━━━━━ Given records

-- ==== Sys2Proof/Machine/TimeUnit.lean ====
section
/-!
DEFINITION. TimeUnit: chapter 13, module time and its sources, the servo, PTP, compare units, capture and transmit timestamps.
-/
namespace Sys2Proof.Machine

/-- A received network time; none when its nanoseconds field is 1,000,000,000 or above (R361). -/
def wireNs (w : WireTime) : Option Nat := if w.nanos < 1000000000 then some (w.sec * 1000000000 + w.nanos) else none

/-- Module time as on the wire (R361). -/
def toWire (t : Nat) : WireTime := { sec := t / 1000000000, nanos := t % 1000000000 }

/-- Slave port of the selected master (R364): 0 ETHA while its peer delay is valid, when both hear it. -/
def slavePort (x : TimeState) (t : Nat) : Option Nat :=
  let delayOk (p : Nat) : Bool := match x.peer.getD p none with | some (_, d) => decide (t < d + 3000000000) | none => false
  match x.gm with
  | none => none
  | some g => match x.masters.find? (·.gm == g) with
    | none => none
    | some m =>
      let heard (a : Option Nat) : Bool := match a with | some a => decide (t < a + 3000000000) | none => false
      if heard m.atA && heard m.atB then (if delayOk 0 then some 0 else some 1) else if heard m.atA then some 0 else if heard m.atB then some 1 else none

def peerValid (x : TimeState) (p t : Nat) : Bool :=
  match x.peer.getD p none with | some (_, d) => decide (t < d + 3000000000) | none => false

/-- Validity of a source at a time (Table 13-1; source 2 by R430). -/
def sourceValid (s : State) (k t : Nat) : Bool :=
  let x := s.time
  let within (o : Option Nat) (d : Nat) : Bool := match o with | some a => decide (t < a + d) | none => false
  match k with
  | 0 => (match slavePort x t with | some p => peerValid x p t | none => false) && within x.lastSync 3000000000
  | 1 => x.setByEpoch && within x.ppsGood 3000000000
  | 2 => within x.lastPair (3 * s.parN .canTimePeriod * frameNs) && s.can.role != 2
  | _ => false

/-- First valid source in the order of time.source.0 to time.source.2 (R362). -/
def firstSource (s : State) (t : Nat) : Option Nat :=
  [0, 1, 2].findSome? fun i => let k := s.parN .timeSource i; if sourceValid s k t then some k else none

/-- Time error bound at a time, ns; none while unknown (R369). -/
def boundAt (s : State) (t : Nat) : Option Rat :=
  s.time.bound.map fun b => b.1 + ((s.parN .timeHoldDrift * (t - b.2) : Nat) : Rat) / 1000000000

/-- Synchronisation of R369 at a time, with event 0x6003; a pulse of PPS_OUT under way ends with it (R374). -/
def judgeSync (t : Nat) (s : State) : State :=
  let ok := match boundAt s t with | some b => decide (b ≤ (s.parN .timeSyncLimit : Rat)) | none => false
  (s.modTime fun x => { x with synced := ok, ppsOut := if ok then x.ppsOut else none }).stand 0x6003 0 (!ok)

/-- Target rate of the servo (R367). -/
def servoTarget (s : State) (f o : Rat) : Rat :=
  let m : Rat := (s.parN .timeRateMax : Rat)
  clampRat (-m) m (f - o / (s.parN .timeServoTau : Rat))

/-- Frequency estimate after an offset sample taken delta seconds after the previous one of its source (R367). -/
def servoFreq (s : State) (f o delta : Rat) : Rat :=
  let tau : Rat := (s.parN .timeServoTau : Rat)
  f - o * delta / (4 * tau * tau)

/-- An offset sample of source k at time t: it steers module time when k is the first valid source (R362, R367, R369). -/
def offsetSample (k : Nat) (o : Rat) (t : Nat) (s : State) : State :=
  if firstSource s t == some k && s.time.framesOn then
    let delta : Rat := match s.time.prevSample.getD k none with | some p => ((t - p : Nat) : Rat) / 1000000000 | none => 0
    let f := servoFreq s s.time.freq o delta
    let s1 := s.modTime fun x => { x with
      freq := f, rTarget := servoTarget s f o, lastO := some o, src := some k, holdover := false
      prevSample := updAt x.prevSample k fun _ => some t
      bound := some (ratAbs o + (s.parN .timeErrAsym : Rat), t)
      setByEpoch := x.setByEpoch || k != 1 }
    let s2 := if s.time.src == some k then s1 else s1.raise 0x6002 0
    judgeSync t ((s2.clear 0x6001 0).stand 0x6005 0 (decide ((s.parN .timeStepLimit : Rat) < ratAbs o)))
  else s

/-- With no valid source left module time is in holdover: r_target := f (R368). -/
def judgeHoldover (t : Nat) (s : State) : State :=
  match firstSource s t with
  | some _ => s
  | none => (s.modTime fun x => { x with src := none, holdover := true, rTarget := x.freq }).stand 0x6001 0 true

/-- The applied rate moves toward r_target by at most time.rate.step (R367), at a frame boundary. -/
def nextRate (s : State) : Rat :=
  let d : Rat := (s.parN .timeRateStep : Rat)
  s.time.rate + clampRat (-d) d (s.time.rTarget - s.time.rate)

/-- Addend of a cycle at a rate in ppb, in units of 2^-32 ns (R360): of 2 ns and its part of the rate, truncated (DESIGN CHOICE, log 36). -/
def addendAt (rate : Rat) : Nat := ((8589934592 : Rat) * (1 + rate / 1000000000)).floor.toNat

/-- The new rate is applied through the addend (R360, R367). -/
def rateStep (s : State) : State := s.modTime fun x => { x with rate := nextRate s, addend := addendAt (nextRate s) }

/-! PTP. -/

/-- An Ethernet port that carries PTP: enabled by time.ptp.ports, and configured in Start (R363, R516). -/
def ptpOn (s : State) (p : Nat) : Bool := bit (s.parN .timePtpPorts) p && !s.boot.ethOut.getD p false

/-- Order of data sets: the first field that differs decides, the lower value is the better (IEEE 1588). -/
def rankBetter : List Nat → List Nat → Bool
  | a :: as, b :: bs => if a < b then true else if b < a then false else rankBetter as bs
  | _, _ => false

/-- Data set that the module announces while it is master-capable (Table 13-2). -/
def ownRank (s : State) : List Nat :=
  [s.parN .timePtpPriority1, 248, 0xFE, 0xFFFF, s.parN .timePtpPriority2, s.boot.uid, 0]

/-- Selection of a master among those that have been announced twice on one port and still are (R363); a better own data set leaves none selected. The UTC offset counts as announced until its master leaves the selection. -/
def selectMaster (t : Nat) (s : State) : State :=
  let live := s.time.masters.filter fun m => decide (t < m.last + 3000000000)
  let best := (live.filter fun m => m.announces.any fun k => decide (2 ≤ k)).foldl
    (fun (b : Option PtpMaster) m => match b with | none => some m | some c => if rankBetter m.rank c.rank then some m else some c) none
  let gm := match best with
    | some m => if s.parB .timePtpMaster && rankBetter (ownRank s) m.rank then none else some m.gm
    | none => none
  let x1 := { s.time with masters := live, gm := gm }
  let st (p : Nat) : Nat :=
    if !ptpOn s p then 3
    else match gm with
      | none => if s.parB .timePtpMaster then 6 else 4
      | some _ => if slavePort x1 t == some p then 9 else 7
  let said := live.find? fun m => some m.gm == gm && m.last == t
  s.modTime fun _ => { x1 with portState := [st 0, st 1], utc := match said with
    | some m => some (m.utc, s.time.frame)
    | none => if gm.isNone && s.time.gm.isSome then x1.utc.map fun u => (u.1, s.time.frame) else x1.utc }

/-- PTP_ANNOUNCE (R363): a master that announces ARB is not selected; of another, the messages are counted on each port by itself, ETHA and ETHB being two PTP ports. -/
def execPtpAnnounce (ts : Nat) (port : Fin 2) (gm : Nat) (rank : List Nat) (domain : Nat) (ptpScale : Bool) (utc : Int) (s : State) :
    Host.Outcome State Fault Refusal :=
  let s := s.at_ ts
  if !s.up || domain != s.parN .timePtpDomain || !ptpOn s port.val then .next s
  else if !ptpScale then .next (selectMaster ts ((s.modTime fun x => { x with masters := x.masters.filter (·.gm != gm) }).raise 0x6006 0))
  else
    let old := (s.time.masters.find? (·.gm == gm)).getD { gm := gm, rank := rank, atA := none, atB := none, announces := [0, 0], last := ts, utc := utc }
    let before := if port.val == 0 then old.atA else old.atB
    let kept := match before with | some a => decide (ts ≤ a + 3000000000) | none => false
    let m : PtpMaster := { old with
      rank := rank, atA := if port.val == 0 then some ts else old.atA, atB := if port.val == 1 then some ts else old.atB
      announces := updAt old.announces port.val fun k => if kept then k + 1 else 1, last := ts, utc := utc }
    .next (selectMaster ts (s.modTime fun x => { x with masters := m :: x.masters.filter (·.gm != gm) }))
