/-- UPLINK (R84, R20, R63, R90, R107, R132): an uplink, retry or relay frame that passes the checks is held for the frame. -/
def execUplink (m : RxMeta) (psdu : List Byte) (s : State) : Host.Outcome State Fault Refusal :=
  let x : Rx := { toRxMeta := m, psdu := psdu }
  let s := s.at_ x.ts
  if !s.up || !linkRuns s x.string || (s.link x.string).port != 0 then .next s
  else match rxRead s 2 x with
    | .error k => .next (discardFrame x.string k s)
    | .ok d =>
      let u := uplinkOf d
      let n := x.string
      let b := rxSource x
      let j := brickInst n b
      if s.frameStart + 8800000 < x.ts then .next (s.updLink n fun l => { l with late := l.late + 1 })
      else if !enrolled s n b then .next s
      else
        let own := x.slot == b + 1
        let s1 := s.updForg j fun f => { f with
          up := if f.up.isSome then f.up else some (u, x.slot)
          own := f.own || own, provisional := f.provisional && !own
          diagDue := f.diagDue || seemsRestarted f u
          levelNow := if own then some x.level else f.levelNow
          burst := burstShown (upFlag u 4) f.burst }
        let s2 := if own then s1 else s1.updLink n fun l => { l with relayGot := updAt l.relayGot (x.slot - 37) fun _ => true }
        let s3 := ackDown n b u.bulkAck (ackTag n b u.cmdTag s2)
        .next ((((s3.stand 0x1006 j (u.ov != 0)).stand 0x1007 j (u.uv != 0)).stand 0x1008 j (upFlag u 2)).stand 0x1009 j (upFlag u 3))

/-! Bulk objects. -/

/-- Diagnostic record of Table 5-4 from its bytes. -/
def diagOf (bs : List Byte) : Diag :=
  let at_ (o w : Nat) : Nat := ofLE ((bs.drop o).take w)
  { uid := at_ 0 8, format := at_ 8 1, hwRev := at_ 9 1, code := at_ 0x0A 1 % 64, parity := bit (at_ 0x0A 1) 6, resetCause := at_ 0x0B 1, fwActive := at_ 0x0C 4, fwInactive := at_ 0x10 4
    ovThr := at_ 0x14 2, uvThr := at_ 0x16 2, cmpHyst := at_ 0x18 2, cmpFilter := at_ 0x1A 2, restarts := at_ 0x1C 4, loopStops := at_ 0x20 4, owTests := at_ 0x24 2
    bleedR := (List.range 16).map fun c => at_ (0x28 + 2 * c) 2, calDay := at_ 0x48 4 }

/-- The kept record's thresholds equal the configured ones (R133). -/
def thrMatch (s : State) (d : Diag) : Bool := d.ovThr == s.parN .cellCmpOv && d.uvThr == s.parN .cellCmpUv

/-- Comparator thresholds event of a forager whose record is kept (R133, R141). -/
def judgeThr (j : Nat) (s : State) : State := match (s.forg j).diag with | some d => s.stand 0x100A j (!thrMatch s d) | none => s

/-- Foragers counted in fg_needed: enrolled, of strings set in link.strings (Table 20-4). -/
def neededForagers (s : State) : List Nat := (List.range 144).filter fun j => (s.forg j).uid.isSome && linkOn s (j / 36)

/-- When every needed forager is staged the update is Ready (R547). -/
def judgeStaged (s : State) : State :=
  if s.upd.st == 3 && (neededForagers s).all fun j => (s.forg j).staging == 2 then (s.modUpd fun u => { u with st := 4 }).raise 0x9035 0 else s

/-- A down transfer to the brick still has fragments that it has not acknowledged. -/
def downPending (s : State) (n b : Nat) : Bool :=
  (s.link n).down.any fun d => (d.target == b || (d.target == 63 && (d.progress.lookup b).isSome)) && decide ((d.acked.lookup b).getD 0 < d.total)

/-- A record shows whether its forager holds the staged image (R547); one that does not after the whole object has gone over is a failed transfer. -/
def stagingRecord (j : Nat) (d : Diag) (s : State) : State :=
  match s.upd.staged.bind fun m => m.parts.find? (·.code == 5) with
  | none => s
  | some p =>
    if s.upd.st == 3 || s.upd.st == 4 then
      if d.fwInactive == p.version || d.fwActive == p.version then judgeStaged ((s.updForg j fun f => { f with staging := 2 }).clear 0x9036 j)
      else if (s.forg j).staging == 1 && !downPending s (j / 36) (j % 36) then s.updForg j fun f => { f with staging := 0, stageTries := f.stageTries + 1 }
      else s
    else s

/-- A delivered diagnostic record replaces the kept one (R141), with the threshold check (R133), the restart (R91, R141) and staging (R547). -/
def diagRecord (n b : Nat) (bytes : List Byte) (s : State) : State :=
  let j := brickInst n b
  let d := diagOf bytes
  let restarted := match (s.forg j).diag with | some o => decide (o.restarts < d.restarts) | none => false
  let s1 := storeRoster (s.updForg j fun f => { f with diag := some d, diagAt := some s.time.frame, fw := some (d.fwActive, some s.time.frame), diagDue := false, cmpFrom := if restarted then s.time.now else f.cmpFrom })
  let s2 := judgeThr j s1
  let s3 := if restarted then sendRelaySet n b (s2.raise 0x100D j) else s2
  stagingRecord j d s3

/-- Fixed length of an up object, or the most it may hold (Table 4-15). -/
def objectFits (object total : Nat) : Bool :=
  match object with | 1 => total == 384 | 2 => total == 32 | 4 => decide (total ≤ 1024) | _ => false

/-- A fragment is rejected whole under R106. One whose xfer is not its object code (R105), or whose object no forager uploads, is rejected in the same way also where nothing of the transfer is held (DESIGN CHOICE, log 41: R106 names no handling). -/
def fragBad (f : Forager) (x : Fragment) : Bool :=
  x.len == 0 || decide (64 < x.len) || x.total == 0 || x.total == 0xFFFF || decide (x.total < 64 * x.index + x.len) ||
  (decide (x.len < 64) && x.index + 1 != fragments x.total) || !objectFits x.object x.total || x.xfer != x.object ||
  (match f.ups.find? (·.object == x.object) with
    | some h => (match h.total with | some t => t != x.total | none => false)
    | none => false)

/-- Bytes of an object whose fragments are all held. -/
def assemble (u : UpXfer) (total : Nat) : List Byte :=
  (((List.range (fragments total)).flatMap fun i => ((u.frags.lookup i).getD []).take 64)).take total

/-- BULK_UP (R84, R105, R106, R108): a fragment is held; a complete object is delivered and BULK_DONE is queued. -/
def execBulkUp (m : RxMeta) (psdu : List Byte) (s : State) : Host.Outcome State Fault Refusal :=
  let r : Rx := { toRxMeta := m, psdu := psdu }
  let s := s.at_ r.ts
  if !s.up || !linkRuns s r.string || (s.link r.string).port != 0 then .next s
  else match rxRead s 5 r with
    | .error k => .next (discardFrame r.string k s)
    | .ok d =>
      let x := fragmentOf d
      let n := r.string
      let b := rxSource r
      let j := brickInst n b
      let f := s.forg j
      if !enrolled s n b then .next s
      else if fragBad f x then .next ((countDiscard n 0 s).raiseRound 0x2008 j)
      else if doneOut s n b x.object then .next s
      else
        let cur : UpXfer := (f.ups.find? (·.object == x.object)).getD { object := x.object, total := none, frags := [], granted := s.time.frame }
        let new : UpXfer := { cur with total := some x.total, frags := (x.index, x.data.take x.len) :: cur.frags.filter (·.1 != x.index) }
        if new.frags.length < fragments x.total then
          .next (s.updForg j fun f => { f with ups := new :: f.ups.filter (·.object != x.object) })
        else
          let bytes := assemble new x.total
          let s1 := queueCmd n 0x0C b [x.object] (s.updForg j fun f => { f with ups := f.ups.filter (·.object != x.object) })
          .next (match x.object with
            | 1 =>
              let kept := match s.surv.imp with | some v => v.string == n && v.took.contains b | none => false
              s1.updForg j fun f => { f with burst := 4, burstRes := if kept then some bytes else none, burstAt := some s.time.frame, burstEnd := none }
            | 2 => owResult n b bytes s1
            | _ => diagRecord n b bytes s1)

/-- Drops a brick from a down transfer; a transfer to that brick alone ends (R109). -/
def dropDown (n id b : Nat) (s : State) : State :=
  s.updLink n fun l => { l with down := (l.down.map fun d =>
    if d.id == id then { d with progress := d.progress.filter (·.1 != b), acked := (b, d.total) :: d.acked.filter (·.1 != b) } else d).filter fun d => !(d.id == id && (d.target == b || d.progress.isEmpty)) }

/-- BULK_TRANSFER_TIMEOUT (R109): every transfer of the brick that has not completed or progressed in time is abandoned. -/
def execBulkTransferTimeout (t : Nat) (n : Fin 4) (b : Fin 36) (s : State) : Host.Outcome State Fault Refusal :=
  let s := s.at_ t
  if !s.up then .next s
  else
    let j := brickInst n.val b.val
    let lim := s.parN .linkBulkTimeout
    let late := (s.forg j).ups.filter fun u => decide (u.granted + lim ≤ s.time.frame)
    let s1 := forEach late (fun u s => (queueCmd n.val 0x0B b.val [u.object] (s.updForg j fun f => { f with ups := f.ups.filter (·.object != u.object) })).raise 0x200C j) s
    let stuck := (s.link n.val).down.filter fun d => match d.progress.lookup b.val with
      | some f => decide (f + lim ≤ s.time.frame) && decide ((d.acked.lookup b.val).getD 0 < d.total)
      | none => false
    .next (forEach stuck (fun d s => ((queueCmd n.val 0x0B b.val [d.id] (dropDown n.val d.id b.val s)).updForg j fun f => { f with stageTries := f.stageTries + 1, staging := 0 }).raise 0x200C j) s1)

/-! The uplink deadline. -/

/-- Link state of a brick at the deadline (Table 4-18). -/
def linkStateOf (l : LinkStr) (f : Forager) (b : Nat) : Nat :=
  match f.uid, f.up with
  | none, _ => 0
  | some _, none => 5
  | some _, some (u, slot) =>
    if !upFlag u 0 then 6
    else if slot ≤ 36 then 1
    else
      let e := l.relay.getD (slot - 37) {}
      if e.kind == 1 then 2 else if e.sender == routePrimary (l.routes.getD b 0x3F3F) then 3 else 4
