-- ==== Sys2Proof/Machine/Serve.lean ====
section
/-!
DEFINITION. Serve: reading the Comb (R49 to R57): frames and leases, keys, slots, and the image as bytes.
-/
namespace Sys2Proof.Machine

def serveAll (s : State) (buf : Nat) (img : Image) : List (Nat × Nat × Nat × Item) := (imageItems img).map fun e => (e.1, e.2.1, e.2.2.1, serveItem s buf img e)

/-! Slots and entries as bytes (Tables 3-3, 14-8). -/

/-- Status word of a slot: quality and age. An age beyond 24 bits reads as the highest that is not 0xFFFFFF (DESIGN CHOICE, log 26: R52 gives no rule for it). -/
def statusWord (it : Item) : Nat := qualityCode it.q + 256 * (match it.age with | some a => min a 0xFFFFFE | none => 0xFFFFFF)

/-- The 32-bit words of a value: sign- or zero-extended, low word first. -/
def valueWords (typ : Nat) (v : Int) : List Nat := if slotsOf typ == 2 then [field 64 v % 2 ^ 32, field 64 v / 2 ^ 32] else [field 32 v]

def slotBytes (e : Nat × Nat × Nat × Item) : List (List Byte) := (valueWords e.2.1 e.2.2.2.val).map fun w => toLE 4 w ++ toLE 4 (statusWord e.2.2.2)

/-- Entries of Table 14-8 for an item; a 64-bit item takes two. -/
def entryBytes (e : Nat × Nat × Nat × Item) : List (List Byte) :=
  (valueWords e.2.1 e.2.2.2.val).mapIdx fun k w => toLE 4 (e.1 + k) ++ toLE 4 w ++ toLE 4 (statusWord e.2.2.2)

def unknownEntry (key : Nat) : List Byte := toLE 4 key ++ toLE 4 0 ++ toLE 4 8

/-! Frames and leases (R49, R50). -/

/-- A request's frame: the buffer that holds it, or the status that answers it. Before the first publication every request is answered NotYet (DEDUCED, log 26: no frame has been published, whatever its number). -/
def frameFor (s : State) (f : Nat) : Nat ⊕ Nat :=
  match s.comb.published with
  | none => .inr 3
  | some p =>
    if f == 0xFFFFFFFFFFFFFFFF || f == p.frame then .inl 0
    else if p.frame < f then .inr 3
    else match s.comb.previous with
      | some q => if f == q.frame then .inl 1 else .inr 2
      | none => .inr 2

/-- End of the lease of frame N: the publication of frame N+2 (R47, R49). -/
def leaseEnd (n : Nat) : Nat := (n + 3) * frameNs + 5000000

/-- A read ended as Expired (R66). -/
def countExpired (s : State) : State := s.modComb fun c => { c with expired := c.expired + 1 }

/-- Item map of a version that is served: the one in force or the one before (R54). A version that has not been in force is answered like an older one, Expired (DESIGN CHOICE, log 26: R54 names older versions only). -/
def mapFor (s : State) (v : Nat) : Option (List (Nat × Nat × Nat)) :=
  if v == 0 || v == s.comb.mapVersion then some s.comb.map
  else match s.comb.prevMap with
    | some (p, m) => if v == p then some m else none
    | none => none

/-- Event 0x8020 stands while items are served under R64. -/
def noteRepair (s : State) (bad : Bool) : State := if bad && !(s.recorder.raised.any (·.1 == 0x8020)) then s.raise 0x8020 0 else s

/-! The image as bytes (Table 3-2, R51, R52). -/

/-- The 64-byte header: magic, format, flags, map version, frame, times, slot count, closed areas, place, 24 reserved bytes. -/
def headerBytes (i : Image) : List Byte :=
  toLE 2 0x4243 ++ toLE 1 1 ++ toLE 1 i.flags.toNat ++ toLE 4 i.mapVersion ++ toLE 8 i.frame ++ toLE 8 i.sampleTime ++ toLE 8 i.publishTime ++
    toLE 4 (slotCount i) ++ toLE 2 i.closed.toNat ++ toLE 2 (i.place.1 % 16 + 16 * (i.place.2 % 4096)) ++ toLE 24 0

/-- The image: its header, then the slots in the order of the item map. -/
def imageBytes (i : Image) : List Byte := headerBytes i ++ ((imageItems i).flatMap slotBytes).flatten

end Sys2Proof.Machine
end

━━━━━━━━━━

• **To do**
Give again, exactly as written, the lines running from the first line of the data above through the line that contains "def slavePort (x".

• **Solution**
-- ==== Sys2Proof/Machine/TimeUnit.lean ====
section
/-!
DEFINITION. TimeUnit: chapter 13, module time and its sources, the servo, PTP, compare units, capture and transmit timestamps.
-/
namespace Sys2Proof.Machine

/-- A received network time; none when its nanoseconds field is 1,000,000,000 or above (R361). -/
def wireNs (w : WireTime) : Option Nat := if w.nanos < 1000000000 then some (w.sec * 1000000000 + w.nanos) else none

/-- Module time as on the wire (R361). -/
def toWire (t : Nat) : WireTime := { sec := t / 1000000000, nanos := t % 1000000000 }

/-- Slave port of the selected master (R364): 0 ETHA while its peer delay is valid, when both hear it. -/
def slavePort (x : TimeState) (t : Nat) : Option Nat :=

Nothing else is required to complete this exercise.